WORK REQUIRED:
Below are some records. Print exactly the lines between the one holding "def execBrau (b" and the one holding "runGroup (formOf (.brx b)) b false (do", inclusive, and nothing else.

SUPPLIED MATERIAL:

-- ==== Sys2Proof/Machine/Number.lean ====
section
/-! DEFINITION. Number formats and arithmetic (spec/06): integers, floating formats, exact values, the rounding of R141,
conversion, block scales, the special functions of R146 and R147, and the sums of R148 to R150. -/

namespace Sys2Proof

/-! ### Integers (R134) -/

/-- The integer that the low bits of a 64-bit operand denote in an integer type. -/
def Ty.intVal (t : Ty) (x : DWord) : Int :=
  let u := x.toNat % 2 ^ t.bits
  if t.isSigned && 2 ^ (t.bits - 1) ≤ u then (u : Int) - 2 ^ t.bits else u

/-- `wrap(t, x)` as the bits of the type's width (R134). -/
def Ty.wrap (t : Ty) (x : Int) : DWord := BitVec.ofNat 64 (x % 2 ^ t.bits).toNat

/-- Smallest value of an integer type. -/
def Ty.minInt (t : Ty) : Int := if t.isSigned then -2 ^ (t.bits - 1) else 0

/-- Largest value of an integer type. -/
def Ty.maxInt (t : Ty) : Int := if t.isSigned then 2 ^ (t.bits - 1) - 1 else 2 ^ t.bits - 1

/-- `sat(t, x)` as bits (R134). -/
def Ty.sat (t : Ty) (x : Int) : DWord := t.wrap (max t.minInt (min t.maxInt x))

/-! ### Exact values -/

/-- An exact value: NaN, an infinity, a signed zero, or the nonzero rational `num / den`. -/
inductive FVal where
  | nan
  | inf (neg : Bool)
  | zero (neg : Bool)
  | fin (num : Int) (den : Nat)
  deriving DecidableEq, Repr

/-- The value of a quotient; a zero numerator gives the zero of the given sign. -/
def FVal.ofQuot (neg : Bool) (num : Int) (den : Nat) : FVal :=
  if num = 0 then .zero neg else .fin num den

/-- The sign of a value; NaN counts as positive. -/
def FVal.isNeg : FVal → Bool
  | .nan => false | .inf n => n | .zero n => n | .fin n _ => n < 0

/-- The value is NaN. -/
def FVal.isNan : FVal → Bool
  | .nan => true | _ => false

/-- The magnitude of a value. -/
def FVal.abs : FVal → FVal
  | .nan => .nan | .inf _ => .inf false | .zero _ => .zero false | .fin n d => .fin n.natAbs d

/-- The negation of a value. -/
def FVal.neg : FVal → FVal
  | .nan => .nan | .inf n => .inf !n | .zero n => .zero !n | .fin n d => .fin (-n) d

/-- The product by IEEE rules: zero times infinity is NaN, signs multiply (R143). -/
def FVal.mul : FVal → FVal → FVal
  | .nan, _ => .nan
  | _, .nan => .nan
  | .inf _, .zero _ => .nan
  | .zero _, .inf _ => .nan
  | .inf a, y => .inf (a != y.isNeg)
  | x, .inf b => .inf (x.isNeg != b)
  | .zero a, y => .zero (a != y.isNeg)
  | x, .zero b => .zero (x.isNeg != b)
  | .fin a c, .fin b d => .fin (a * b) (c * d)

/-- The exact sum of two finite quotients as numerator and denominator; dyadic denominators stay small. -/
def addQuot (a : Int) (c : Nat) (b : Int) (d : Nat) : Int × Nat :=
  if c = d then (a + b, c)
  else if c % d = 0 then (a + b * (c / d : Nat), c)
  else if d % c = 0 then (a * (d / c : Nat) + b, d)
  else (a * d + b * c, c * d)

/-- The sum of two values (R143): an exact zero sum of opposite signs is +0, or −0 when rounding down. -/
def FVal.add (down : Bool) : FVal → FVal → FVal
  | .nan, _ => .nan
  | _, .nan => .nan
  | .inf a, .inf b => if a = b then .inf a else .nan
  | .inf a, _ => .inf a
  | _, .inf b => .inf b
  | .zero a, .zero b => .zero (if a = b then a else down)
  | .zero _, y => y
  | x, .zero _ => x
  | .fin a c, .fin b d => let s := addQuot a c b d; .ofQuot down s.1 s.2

==

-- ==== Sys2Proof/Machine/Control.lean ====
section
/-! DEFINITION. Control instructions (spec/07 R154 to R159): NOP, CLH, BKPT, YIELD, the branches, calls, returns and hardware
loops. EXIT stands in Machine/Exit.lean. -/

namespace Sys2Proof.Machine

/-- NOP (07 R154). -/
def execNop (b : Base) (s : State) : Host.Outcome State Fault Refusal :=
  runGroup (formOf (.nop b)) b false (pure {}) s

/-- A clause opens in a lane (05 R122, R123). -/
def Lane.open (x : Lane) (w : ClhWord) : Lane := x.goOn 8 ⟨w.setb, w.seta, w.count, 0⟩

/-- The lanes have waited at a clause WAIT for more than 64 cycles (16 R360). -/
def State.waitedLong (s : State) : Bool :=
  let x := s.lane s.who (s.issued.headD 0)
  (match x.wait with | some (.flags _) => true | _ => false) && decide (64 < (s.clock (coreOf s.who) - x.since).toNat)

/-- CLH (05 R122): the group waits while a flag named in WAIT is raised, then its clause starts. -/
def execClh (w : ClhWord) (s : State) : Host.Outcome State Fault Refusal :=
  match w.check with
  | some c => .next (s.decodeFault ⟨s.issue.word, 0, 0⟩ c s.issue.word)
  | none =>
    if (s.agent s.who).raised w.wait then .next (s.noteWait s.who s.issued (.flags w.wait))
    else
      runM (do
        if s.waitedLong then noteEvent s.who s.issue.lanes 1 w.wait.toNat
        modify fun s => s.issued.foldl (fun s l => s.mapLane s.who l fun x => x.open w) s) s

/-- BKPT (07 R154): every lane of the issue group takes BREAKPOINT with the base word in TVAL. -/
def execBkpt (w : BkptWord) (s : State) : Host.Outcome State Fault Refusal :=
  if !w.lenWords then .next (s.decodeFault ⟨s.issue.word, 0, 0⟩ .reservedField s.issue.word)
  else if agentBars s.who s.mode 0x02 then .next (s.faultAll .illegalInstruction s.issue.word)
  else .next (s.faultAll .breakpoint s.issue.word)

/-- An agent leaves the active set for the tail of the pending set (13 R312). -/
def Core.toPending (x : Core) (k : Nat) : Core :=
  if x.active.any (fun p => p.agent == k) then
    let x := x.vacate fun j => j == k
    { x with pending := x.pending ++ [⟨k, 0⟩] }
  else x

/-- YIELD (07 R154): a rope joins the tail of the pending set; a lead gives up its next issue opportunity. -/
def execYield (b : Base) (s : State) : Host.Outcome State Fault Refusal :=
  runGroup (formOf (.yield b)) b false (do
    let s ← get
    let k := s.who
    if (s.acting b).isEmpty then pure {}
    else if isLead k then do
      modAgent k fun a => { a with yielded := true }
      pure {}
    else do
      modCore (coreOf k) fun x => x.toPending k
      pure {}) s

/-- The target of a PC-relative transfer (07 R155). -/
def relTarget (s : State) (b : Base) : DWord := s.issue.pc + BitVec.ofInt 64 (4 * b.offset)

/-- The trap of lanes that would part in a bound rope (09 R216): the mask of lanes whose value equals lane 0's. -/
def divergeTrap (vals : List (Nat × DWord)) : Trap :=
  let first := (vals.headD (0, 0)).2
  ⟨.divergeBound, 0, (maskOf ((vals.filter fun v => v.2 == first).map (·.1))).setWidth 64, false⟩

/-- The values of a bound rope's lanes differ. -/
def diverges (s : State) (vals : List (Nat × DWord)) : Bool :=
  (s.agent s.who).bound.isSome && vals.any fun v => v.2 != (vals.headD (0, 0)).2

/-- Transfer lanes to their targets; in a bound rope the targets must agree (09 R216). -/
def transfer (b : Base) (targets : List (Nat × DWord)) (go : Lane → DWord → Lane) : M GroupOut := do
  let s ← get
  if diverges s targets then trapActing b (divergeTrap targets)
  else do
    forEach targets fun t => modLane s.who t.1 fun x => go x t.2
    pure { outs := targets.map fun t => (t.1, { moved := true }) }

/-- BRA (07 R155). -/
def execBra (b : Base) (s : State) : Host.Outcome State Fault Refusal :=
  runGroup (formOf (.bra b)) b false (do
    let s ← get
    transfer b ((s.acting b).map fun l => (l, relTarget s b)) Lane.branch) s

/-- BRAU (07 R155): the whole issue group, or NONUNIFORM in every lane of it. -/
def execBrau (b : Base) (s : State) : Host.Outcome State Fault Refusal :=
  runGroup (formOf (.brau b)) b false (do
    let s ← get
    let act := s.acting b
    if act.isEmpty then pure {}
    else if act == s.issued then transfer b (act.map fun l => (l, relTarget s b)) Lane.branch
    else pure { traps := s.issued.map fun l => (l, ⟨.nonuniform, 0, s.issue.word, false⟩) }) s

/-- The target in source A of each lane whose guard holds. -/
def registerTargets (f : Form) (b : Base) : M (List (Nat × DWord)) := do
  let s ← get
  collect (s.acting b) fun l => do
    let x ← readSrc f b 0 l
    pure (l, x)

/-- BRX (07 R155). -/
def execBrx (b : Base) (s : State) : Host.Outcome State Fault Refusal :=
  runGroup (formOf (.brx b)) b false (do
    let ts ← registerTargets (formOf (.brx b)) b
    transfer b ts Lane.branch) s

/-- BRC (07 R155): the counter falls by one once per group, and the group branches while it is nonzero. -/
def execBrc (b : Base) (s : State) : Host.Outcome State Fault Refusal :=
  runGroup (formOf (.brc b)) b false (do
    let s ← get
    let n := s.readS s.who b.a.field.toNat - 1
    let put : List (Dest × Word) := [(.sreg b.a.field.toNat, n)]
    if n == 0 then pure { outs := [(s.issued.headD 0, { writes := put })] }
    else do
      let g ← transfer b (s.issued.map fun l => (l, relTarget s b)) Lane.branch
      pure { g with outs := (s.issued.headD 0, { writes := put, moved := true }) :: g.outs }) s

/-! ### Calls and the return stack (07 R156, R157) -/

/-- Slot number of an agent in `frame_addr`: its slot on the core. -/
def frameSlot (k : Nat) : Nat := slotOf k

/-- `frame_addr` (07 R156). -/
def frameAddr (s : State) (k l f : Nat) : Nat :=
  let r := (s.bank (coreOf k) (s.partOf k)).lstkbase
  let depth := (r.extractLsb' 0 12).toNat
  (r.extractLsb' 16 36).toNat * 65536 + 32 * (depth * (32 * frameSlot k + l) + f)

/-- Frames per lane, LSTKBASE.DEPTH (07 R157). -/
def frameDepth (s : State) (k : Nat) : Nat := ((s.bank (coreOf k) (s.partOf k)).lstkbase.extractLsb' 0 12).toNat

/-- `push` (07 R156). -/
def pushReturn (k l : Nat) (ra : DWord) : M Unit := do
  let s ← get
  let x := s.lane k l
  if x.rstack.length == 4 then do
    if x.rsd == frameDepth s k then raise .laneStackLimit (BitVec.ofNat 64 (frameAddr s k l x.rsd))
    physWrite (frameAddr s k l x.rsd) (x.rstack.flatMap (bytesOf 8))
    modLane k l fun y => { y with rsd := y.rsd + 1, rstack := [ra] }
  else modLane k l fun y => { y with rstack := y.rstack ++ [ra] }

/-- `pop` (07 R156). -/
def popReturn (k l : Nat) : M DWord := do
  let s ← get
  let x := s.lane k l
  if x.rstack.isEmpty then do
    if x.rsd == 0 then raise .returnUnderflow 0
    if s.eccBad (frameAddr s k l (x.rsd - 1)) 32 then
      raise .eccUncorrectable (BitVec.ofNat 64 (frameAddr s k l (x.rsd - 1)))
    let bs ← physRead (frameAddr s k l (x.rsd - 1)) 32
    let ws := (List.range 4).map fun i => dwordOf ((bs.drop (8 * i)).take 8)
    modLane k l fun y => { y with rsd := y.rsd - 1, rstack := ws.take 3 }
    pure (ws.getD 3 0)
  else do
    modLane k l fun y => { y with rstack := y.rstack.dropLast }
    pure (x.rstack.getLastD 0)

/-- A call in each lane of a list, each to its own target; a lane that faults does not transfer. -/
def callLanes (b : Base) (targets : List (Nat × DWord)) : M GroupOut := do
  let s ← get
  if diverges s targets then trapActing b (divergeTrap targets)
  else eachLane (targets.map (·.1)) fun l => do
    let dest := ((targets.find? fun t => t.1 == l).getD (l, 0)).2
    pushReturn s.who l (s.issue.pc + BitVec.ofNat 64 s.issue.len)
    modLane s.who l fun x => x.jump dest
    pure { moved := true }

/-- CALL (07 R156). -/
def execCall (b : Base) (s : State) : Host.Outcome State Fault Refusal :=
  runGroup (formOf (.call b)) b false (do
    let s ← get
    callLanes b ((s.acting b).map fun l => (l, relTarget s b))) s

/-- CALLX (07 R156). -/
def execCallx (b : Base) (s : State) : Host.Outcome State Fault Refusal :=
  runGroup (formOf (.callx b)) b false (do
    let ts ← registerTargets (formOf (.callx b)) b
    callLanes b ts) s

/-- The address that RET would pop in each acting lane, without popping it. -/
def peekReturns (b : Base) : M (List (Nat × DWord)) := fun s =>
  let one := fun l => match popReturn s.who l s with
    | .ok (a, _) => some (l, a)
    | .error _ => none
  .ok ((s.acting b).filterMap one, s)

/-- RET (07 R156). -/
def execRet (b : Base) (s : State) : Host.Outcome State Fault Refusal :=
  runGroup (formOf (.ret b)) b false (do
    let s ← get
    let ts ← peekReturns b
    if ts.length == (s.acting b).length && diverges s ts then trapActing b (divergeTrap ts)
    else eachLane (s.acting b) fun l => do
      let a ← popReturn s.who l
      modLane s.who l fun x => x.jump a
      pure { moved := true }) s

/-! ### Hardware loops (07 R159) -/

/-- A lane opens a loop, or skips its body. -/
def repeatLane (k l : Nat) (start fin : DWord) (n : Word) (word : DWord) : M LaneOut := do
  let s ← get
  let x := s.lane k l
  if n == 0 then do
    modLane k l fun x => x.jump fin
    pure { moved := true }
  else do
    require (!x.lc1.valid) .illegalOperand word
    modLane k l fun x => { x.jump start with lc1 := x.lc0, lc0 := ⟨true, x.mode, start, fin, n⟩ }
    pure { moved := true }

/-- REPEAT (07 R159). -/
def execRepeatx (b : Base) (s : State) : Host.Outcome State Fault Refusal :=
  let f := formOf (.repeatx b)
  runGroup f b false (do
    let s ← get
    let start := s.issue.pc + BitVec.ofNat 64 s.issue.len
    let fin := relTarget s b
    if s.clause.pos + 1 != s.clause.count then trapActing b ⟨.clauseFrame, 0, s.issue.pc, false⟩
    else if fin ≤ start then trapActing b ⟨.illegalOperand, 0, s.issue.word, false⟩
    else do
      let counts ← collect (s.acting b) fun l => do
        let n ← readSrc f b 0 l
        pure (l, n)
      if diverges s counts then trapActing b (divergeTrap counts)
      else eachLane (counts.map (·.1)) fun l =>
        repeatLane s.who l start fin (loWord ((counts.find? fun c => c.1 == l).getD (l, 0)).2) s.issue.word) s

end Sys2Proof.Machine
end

WRITTEN ANSWER:
def execBrau (b : Base) (s : State) : Host.Outcome State Fault Refusal :=
  runGroup (formOf (.brau b)) b false (do
    let s ← get
    let act := s.acting b
    if act.isEmpty then pure {}
    else if act == s.issued then transfer b (act.map fun l => (l, relTarget s b)) Lane.branch
    else pure { traps := s.issued.map fun l => (l, ⟨.nonuniform, 0, s.issue.word, false⟩) }) s

/-- The target in source A of each lane whose guard holds. -/
def registerTargets (f : Form) (b : Base) : M (List (Nat × DWord)) := do
  let s ← get
  collect (s.acting b) fun l => do
    let x ← readSrc f b 0 l
    pure (l, x)

/-- BRX (07 R155). -/
def execBrx (b : Base) (s : State) : Host.Outcome State Fault Refusal :=
  runGroup (formOf (.brx b)) b false (do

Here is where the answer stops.